▶ DIRECTIONS
Beginning with the first line, please repeat the entries exactly and end on the line that contains "def Obligations.DataMoverCacheOpsComplete : Prop".

════════════════

-- ==== Sys2Proof/Machine/Dispatch.lean ====
section
/-!
DEFINITION. What each command does: one arm per constructor of Instr.
-/
namespace Sys2Proof.Machine
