/-- Steps of the ops on the caches (R208, R209, R211 to R214, R280, R281, Tables 06-2, 13-6): a fence takes every dirty line of its owner and releases those that staging has room for; a swatch in the Pincushion counts as pinned, and is unlocked and aged by UNPIN; a lock range is kept and its lines are locked; a dirty line that is cleaned is dirty no more; an invalidated line leaves the Lining. -/
def Obligations.DataMoverCacheOpsComplete : Prop :=
  (∀ (s : State) (op : Nat) (o : OpRun) (wrote : Bool), s.opOf op = some o → o.desc.op = 5 → o.status = none → o.closing = none →
      s.flush.stopped = false → s.halted = false → o.sub = 0 → (∀ r ∈ s.reqs, r.stage ≠ .buffered) →
      ∃ t, exec (.dataMoverLine op wrote) s = .next t ∧ (t.opOf op).map (·.count) = some (s.fenceLines o.owner).length
      ∧ (∀ l ∈ s.fenceLines o.owner, t.dirtyIn l = false ∨ (t.opOf op).any (fun x => x.todo.contains l) = true))
  ∧ (∀ (s : State) (op : Nat) (o : OpRun) (n : Nat) (wrote : Bool), s.opOf op = some o → o.desc.op = 7 → o.status = none → o.closing = none →
      s.flush.stopped = false → s.halted = false → s.lineStop o.owner (64 * swatchOf (State.srcLine o)) false = none → s.pcuOff = false →
      s.pentOfSwatch (swatchOf (State.srcLine o)) = some n → (s.pent n).filling = false → dA o.desc = false →
      ∃ t, exec (.dataMoverLine op wrote) s = .next t ∧ (t.opOf op).map (fun x => (x.next, x.count)) = some (o.next + 64, o.count + 1)
      ∧ t.pent n = s.pent n)
  ∧ (∀ (s : State) (op : Nat) (o : OpRun) (n : Nat) (wrote : Bool), s.opOf op = some o → o.desc.op = 7 → o.status = none → o.closing = none →
      s.flush.stopped = false → s.halted = false → s.lineStop o.owner (64 * swatchOf (State.srcLine o)) false = none → s.pcuOff = false →
      s.pentOfSwatch (swatchOf (State.srcLine o)) = none → o.sub = 0 → (∀ i : Nat, i < 64 → s.sharedOf (State.srcLine o + i) = false) →
      (s.cache.pcu.any (fun e => decide (64 ≤ e.1) && e.2.swatch == swatchOf (State.srcLine o)) = false) →
      s.pinVictim (dA o.desc) = some n → ∃ t, exec (.dataMoverLine op wrote) s = .next t
      ∧ t.pent n = { swatch := swatchOf (State.srcLine o), filling := true, lock := (s.pent n).lock, ref := true }
      ∧ ((s.pent n).valid ≠ 0 → t.pent (64 + n) = s.pent n) ∧ (t.opOf op).map (fun x => (x.next, x.sub)) = some (o.next, 64))
  ∧ (∀ (s : State) (op : Nat) (o : OpRun) (n : Nat) (wrote : Bool), s.opOf op = some o → o.desc.op = 7 → o.status = none → o.closing = none →
      s.flush.stopped = false → s.halted = false → s.lineStop o.owner (64 * swatchOf (State.srcLine o)) false = none → s.pcuOff = false →
      s.pentOfSwatch (swatchOf (State.srcLine o)) = some n → (s.pent n).filling = false → dA o.desc = true → s.lockedEntries < 48 →
      ∃ t, exec (.dataMoverLine op wrote) s = .next t ∧ (t.opOf op).map (fun x => (x.next, x.count)) = some (o.next + 64, o.count + 1)
      ∧ t.pent n = { s.pent n with lock := true })
  ∧ (∀ (s : State) (op : Nat) (o : OpRun) (n : Nat) (wrote : Bool), s.opOf op = some o → o.desc.op = 8 → o.status = none → o.closing = none →
      s.flush.stopped = false → s.halted = false → s.lineStop o.owner (64 * swatchOf (State.srcLine o)) false = none →
      s.pentOfSwatch (swatchOf (State.srcLine o)) = some n → (s.pent n).filling = false → ∃ t, exec (.dataMoverLine op wrote) s = .next t
      ∧ (t.opOf op).map (fun x => (x.next, x.count)) = some (o.next + 64, o.count + 1)
      ∧ t.pent n = { s.pent n with lock := false, age := 3, ref := false })
  ∧ (∀ (s : State) (op : Nat) (o : OpRun) (k : Nat) (wrote : Bool), s.opOf op = some o → o.desc.op = 9 → o.status = none → o.closing = none →
      s.flush.stopped = false → s.halted = false → dA o.desc = false → o.next = 0 → s.lineStop o.owner (State.srcLine o) false = none →
      s.cache.lockRanges.length < 256 → s.sharedOf (State.srcLine o) = false → (∀ r ∈ s.reqs, r.line ≠ (State.srcLine o)) →
      s.findWay (State.srcLine o) = some k → s.findPent (State.srcLine o) = none → s.linOff = false →
      ((s.way k).lock = true ∨ s.lockedWays (k / 16) < 4) → ∃ t, exec (.dataMoverLine op wrote) s = .next t ∧ (t.way k).lock = true
      ∧ (o.desc.src / 64, o.desc.len) ∈ t.cache.lockRanges ∧ (t.opOf op).map (fun x => (x.next, x.count)) = some (o.next + 1, o.count + 1))
  ∧ (∀ (s : State) (op : Nat) (o : OpRun) (k : Nat) (wrote : Bool), s.opOf op = some o → o.desc.op = 9 → o.status = none → o.closing = none →
      s.flush.stopped = false → s.halted = false → dA o.desc = true → o.next = 0 → s.lineStop o.owner (State.srcLine o) false = none →
      s.unlockLine (State.srcLine o) = (s.setWay k { s.way k with lock := false }, true) → (s.way k).valid = true →
      (s.way k).lock = true → ∃ t, exec (.dataMoverLine op wrote) s = .next t ∧ (o.desc.src / 64, o.desc.len) ∉ t.cache.lockRanges
      ∧ (t.opOf op).map (fun x => (x.next, x.count)) = some (o.next + 1, o.count + 1))
  ∧ (∀ (s : State) (op : Nat) (o : OpRun) (wrote : Bool), s.opOf op = some o → o.desc.op = 10 → o.status = none → o.closing = none →
      s.flush.stopped = false → s.halted = false → s.lineStop o.owner (State.srcLine o) false = none →
      (∀ r ∈ s.reqs, r.line ≠ (State.srcLine o)) → s.dirtyIn (State.srcLine o) = true → s.stagingRoom (State.srcLine o) = true →
      ∃ t, exec (.dataMoverLine op wrote) s = .next t ∧ t.dirtyIn (State.srcLine o) = false
      ∧ (t.opOf op).map (fun x => (x.next, x.count)) = some (o.next + 1, o.count + 1))
  ∧ (∀ (s : State) (op : Nat) (o : OpRun) (k : Nat) (wrote : Bool), s.opOf op = some o → o.desc.op = 11 → o.status = none → o.closing = none →
      s.flush.stopped = false → s.halted = false → s.lineStop o.owner (State.srcLine o) true = none →
      (∀ r ∈ s.reqs, r.line ≠ (State.srcLine o)) → s.findPent (State.srcLine o) = none → s.findWay (State.srcLine o) = some k →
      ∃ t, exec (.dataMoverLine op wrote) s = .next t ∧ t.findWay (State.srcLine o) ≠ some k
      ∧ (t.opOf op).map (fun x => (x.next, x.count)) = some (o.next + 1, o.count + 1))
  ∧ (∀ (s : State) (op : Nat) (o : OpRun) (k : Nat) (wrote : Bool), s.opOf op = some o → o.desc.op = 12 → o.status = none → o.closing = none →
      s.flush.stopped = false → s.halted = false → s.lineStop o.owner (State.srcLine o) true = none →
      (∀ r ∈ s.reqs, r.line ≠ (State.srcLine o)) → s.findPent (State.srcLine o) = none → s.findWay (State.srcLine o) = some k →
      s.dirtyIn (State.srcLine o) = false → s.backsOf (State.srcLine o) = [] → ∃ t, exec (.dataMoverLine op wrote) s = .next t
      ∧ t.findWay (State.srcLine o) ≠ some k ∧ (t.opOf op).map (fun x => (x.next, x.count)) = some (o.next + 1, o.count + 1))
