theorem State.openFrame_keeps (a0 : Nat) (a1 : Nat) (s : State) : Keeps 0xc000c030522 s (State.openFrame a0 a1 s) := by
  unfold State.openFrame
  repeat' first
    | exact Eq.refl _
    | exact fun _ => Eq.refl _
    | with_reducible exact Keeps.refl _ _
    | assumption
    | with_reducible apply Keeps.after (State.excludeUpdate_keeps _ _)
    | with_reducible apply Keeps.after (State.parityRun_keeps _ _ _ _ _ _)
    | with_reducible apply Keeps.after (State.takeBolt_keeps _ _ _ _ _ _ _ _)
    | with_reducible apply Keeps.after (State.putMed_keeps _ _)
    | with_reducible apply Keeps.after (State.setGroupMedia_keeps _ _ _)
    | with_reducible apply Keeps.after (State.putXlt_keeps _ _)
    | with_reducible apply Keeps.after (State.levelUpdate_keeps _ _)
    | with_reducible refine Keeps.foldl (fun _ _ => ?_) _ ?_
    | with_reducible refine Keeps.foldlFst (fun _ _ _ => ?_) _ ?_
    | with_reducible refine Keeps.foldlSnd (fun _ _ _ => ?_) _ ?_
    | with_reducible refine Keeps.ite ?_ ?_
    | split
    | extract_lets -merge
    | rintro _ ⟨⟩
    | with_reducible apply Keeps.getD
    | contradiction
    | intro _ _
    | refine Keeps.fst ?_ (by with_reducible assumption)
    | dsimp +zetaDelta only

theorem State.allocPage_keeps (a0 : Nat) (a1 : Nat) (s : State) : Keeps 0xc000c030522 s (State.allocPage a0 a1 s).1 := by
  unfold State.allocPage
  repeat' first
    | exact Eq.refl _
    | exact fun _ => Eq.refl _
    | with_reducible exact Keeps.refl _ _
    | assumption
    | with_reducible apply Keeps.after (State.openFrame_keeps _ _ _)
    | with_reducible apply Keeps.after (State.setFrame_keeps _ _)
    | with_reducible refine Keeps.ite ?_ ?_
    | split
    | extract_lets -merge
    | rintro _ ⟨⟩
    | with_reducible apply Keeps.getD
    | contradiction
    | intro _ _
    | refine Keeps.fst ?_ (by with_reducible assumption)
    | dsimp +zetaDelta only

theorem State.rotateGroup_keeps (s : State) : Keeps 0x8000000 s (State.rotateGroup s).1 := by
  unfold State.rotateGroup
  repeat' first
    | exact Eq.refl _
    | exact fun _ => Eq.refl _
    | with_reducible exact Keeps.refl _ _
    | assumption
    | with_reducible apply Keeps.after (State.putMed_keeps _ _)
    | with_reducible refine Keeps.ite ?_ ?_
    | split
    | extract_lets -merge
    | rintro _ ⟨⟩
    | with_reducible apply Keeps.getD
    | contradiction
    | intro _ _
    | refine Keeps.fst ?_ (by with_reducible assumption)
    | dsimp +zetaDelta only

theorem State.issue_keeps (a0 : Nat) (a1 : Page) (a2 : Purpose) (s : State) : Keeps 0x8000000 s (State.issue a0 a1 a2 s) := by
  unfold State.issue
  repeat' first
    | exact Eq.refl _
    | exact fun _ => Eq.refl _
    | with_reducible exact Keeps.refl _ _
    | assumption
    | with_reducible apply Keeps.after (State.putMed_keeps _ _)
    | with_reducible refine Keeps.ite ?_ ?_
    | split
    | extract_lets -merge
    | rintro _ ⟨⟩
    | with_reducible apply Keeps.getD
    | contradiction
    | intro _ _
    | refine Keeps.fst ?_ (by with_reducible assumption)
    | dsimp +zetaDelta only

════════════════

▶ SOLUTION TO THIS TASK
-- ==== Sys2Proof/Machine/Dispatch.lean ====
section
/-!
DEFINITION. What each command does: one arm per constructor of Instr.
-/
namespace Sys2Proof.Machine
/-- Steps of the ops on the caches (R208, R209, R211 to R214, R280, R281, Tables 06-2, 13-6): a fence takes every dirty line of its owner and releases those that staging has room for; a swatch in the Pincushion counts as pinned, and is unlocked and aged by UNPIN; a lock range is kept and its lines are locked; a dirty line that is cleaned is dirty no more; an invalidated line leaves the Lining. -/
def Obligations.DataMoverCacheOpsComplete : Prop :=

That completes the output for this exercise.